Hence the nostalgia for the robot state and a belief in a feeling-free economy. Hundreds of sci-fi films set their dystopias on some impoverished planet where human emotional intelligence has been disregarded. Feeling is the problem and the robot state carefully remove all things that help develop emotional intelligence. The robot police break up families, discourage lovers by firstly removing all literature and music so they have no reference points for their feelings, and then force the population into controlled breeding programmes. With feeling removed, the fantasy of machine excellence takes over until a digruntled state worker, forgetting his anti-libido medication, accidentally stumbles across an old Charlie Parker saxophone solo or a book of Durer’s woodcuts and the robots short circuit.
But these dystopian fantasies of a regulated humanity, with clear rational responses, despite the totalitarian overtones, nonetheless suggest a strong desire. Are they desirable and can they ever be achieved? Visions are more about meaning than feeling. As long as the discussion is focused on feelings alone, we’ve already gone wrong — we’re then stuck in the bipolar states. Mania offers a simulacrum of meaning through very real feeling; it gives way to depression when the illusion is broken. The focus on feeling invites bipolarity because it tries to dispense with meaning – with what the feeling is about.
I wonder. Our emotional states certainly spill into every other activity. Humanity’s physical problems have a sad record of influence in history ( think of Napoleon’s fistula which put him in such a foul, conquering mood, or even Alexander the Great’s IBS which forced him to seek release in the distraction of battle). But are the booms and busts of bi-polar markets built into all human endeavours? Is capitalism’s creative destruction the projection onto society of a basic human model?
My own father with his good-natured pessimism (“after a certain age you have to be an imbecile to think life’s got any meaning”) has influenced me more than I realize. His grey roof garden, concrete vision and joy of sweeping crumbs off a cold kitchen floor are all now pleasures I share. I’ve tried to riot among floral displays, throw caution to the wind, take drugs to muffle that internal authoritarian voice but unsuccessfully.
Now, though, I can almost share his vision of humans of the future inhabiting cubicles in a ‘pellet society.’ Every food combination has been reduced to brown floating sticks (the sort one feeds Koi carp) and we sit, quietly, within our cubicles, with one tube bringing pellets and another removing waste. This is my father’s vision of a well-regulated meaning-free economy, insulated from the shocks of human life.

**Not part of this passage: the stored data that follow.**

theorem wsetBody_moves : Moves s (wsetBody p s).after := by
  unfold wsetBody
  split
  · exact .refl
  · split
    · split
      · exact .refl
      · rename_i r _ hd hn
        refine (Move.stage s _ r ?_ ?_).moves
        · exact decode_valid hd
        · intro he
          simpa [he] using hn
    · exact .refl

theorem wclearBody_moves : Moves s (wclearBody p s).after := by
  unfold wclearBody
  split
  · split
    · exact (Move.unstage s _).moves
    · exact .refl
  · exact .refl

theorem wdefaultBody_moves : Moves s (wdefaultBody p s).after := by
  unfold wdefaultBody
  split
  · split
    · rename_i hr _
      refine (Move.stageDefault s _ ?_).moves
      exact ofReadCode_ne_discard hr
    · exact .refl
  · exact .refl

theorem wreadBody_after : (wreadBody p s).after = s := by
  unfold wreadBody
  repeat' (first | rfl | split)

theorem wstatsBody_after : (wstatsBody p s).after = s := by
  unfold wstatsBody
  repeat' (first | rfl | split)

theorem wzeroBody_moves : Moves s (wzeroBody p s).after := by
  unfold wzeroBody
  split
  · split
    · exact (Move.statistics s _ _).moves
    · split
      · exact (Move.statistics s _ _).moves
      · exact .refl
  · exact .refl

theorem tsetBody_moves : Moves s (tsetBody p s).after := by
  unfold tsetBody
  split
  · split
    · split
      · exact .refl
      · rename_i v0 v1 _ _ _ h
        refine (Move.timeout s _ _ ⟨by omega, ?_⟩).moves
        have := v0.isLt
        have := v1.isLt
        simp only [fromLE]
        omega
    · exact .refl
  · exact .refl

/-- A decision command leaves what its function leaves for a current hold, and otherwise the state. -/
theorem withCurrent_moves (slot use : Byte) (d : Bool) (f : Fin 16 → Hold → Answer)
    (hf : ∀ k h, s.hold.slots[k].hold = some h → Moves s (f k h).after) : Moves s (s.withCurrent slot use d f).after := by
  unfold State.withCurrent
  split
  · exact .refl
  · dsimp only
    split
    · split
      · exact hf _ _ (by assumption)
      · exact .refl
    · exact .refl

theorem withDefer_moves (slot use : Byte) (f : Fin 16 → Hold → Answer)
    (hf : ∀ k h, s.hold.slots[k].hold = some h → h.reason = .defer → Moves s (f k h).after) :
    Moves s (s.withDefer slot use f).after := by
  refine withCurrent_moves s slot use true _ fun k h hk => ?_
  split
  · exact hf k h hk (by assumption)
  · exact .refl

theorem hreadBody_after : (hreadBody p s).after = s := by
  unfold hreadBody State.withCurrent
  repeat' (first | rfl | split | dsimp only)

theorem hdataBody_moves : Moves s (hdataBody p s).after := by
  unfold hdataBody
  split
  · split
    · exact .refl
    · refine withDefer_moves s _ _ _ fun k h _ _ => ?_
      split
      · exact .refl
      · split
        · exact .refl
        · exact (endHold_moves s _ _ _ _ _).trans (reportFreeing_moves _ _)
  · exact .refl

theorem hdoneBody_moves : Moves s (hdoneBody p s).after := by
  unfold hdoneBody
  split
  · split
    · exact .refl
    · refine withDefer_moves s _ _ _ fun k h _ _ => ?_
      split
      · exact .refl
      · split
        · exact .refl
        · exact (endHold_moves s _ _ _ _ _).trans (reportFreeing_moves _ _)
  · exact .refl

theorem hfwdBody_moves : Moves s (hfwdBody p s).after := by
  unfold hfwdBody
  split
  · split
    · exact .refl
    · refine withDefer_moves s _ _ _ fun k h _ _ => ?_
      split
      · exact .refl
      · split
        · exact .refl
        · have hm := fun e => (forwardSlot_moves s k h e .forwarded).trans (reportFreeing_moves _ s)
          repeat' split
          all_goals first | exact .refl | exact hm _
  · exact .refl

theorem hrefuseBody_moves : Moves s (hrefuseBody p s).after := by
  unfold hrefuseBody
  split
  · refine withDefer_moves s _ _ _ fun k h _ _ => ?_
    split
    · exact (endHold_moves s _ _ _ _ _).trans (reportFreeing_moves _ _)
    · split
      · exact (endHold_moves s _ _ _ _ _).trans (reportFreeing_moves _ _)
      · exact .refl
  · exact .refl

theorem hrenewBody_moves : Moves s (hrenewBody p s).after := by
  unfold hrenewBody
  split
  · refine withDefer_moves s _ _ _ fun k h hk hr => ?_
    dsimp only
    split
    · exact .refl
    · rename_i hn
      exact (Move.renew s k h hk hr (by simpa [Config.maxRenewals] using hn)).moves
  · exact .refl

theorem markHold_moves (d : Detail) (n : NoticeState) : Moves s (s.markHold d n) := by
  unfold State.markHold
  split
  · split
    · split
      · exact (Move.mark s _ _ n (by assumption)).moves
      · exact .refl
    · exact .refl
  · exact .refl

But this social state merely offers another type of analogy with humanity: this is a world order where all the transactions are governed by depression. Even if we are condemned to express our economics through our emotions, understanding the pathologies behind our social states might show us a way out of reckless bi-polarity. To find a different analogy for our government and economic interests is to discover a previously unknown organ. Where will it be? Keynes’ animal spirits inhabit us all, not just the markets. To grow a new, liberating limb which has the versatility of an elephant’s trunk or a new gland that harnesses for good our boom and bust mood-swings—this is what we must hope for: a change in consciousness where a new mental state moulds a different reality.
(This piece first appeared on Open Democracy when Dominique Strauss-Kahn or more importantly Dominique Strauss-Kahn’s erection seemed to have penetrated every newspaper editor and brought down the IMF. The first time I know of such a well-documented erection causing monetary chaos.)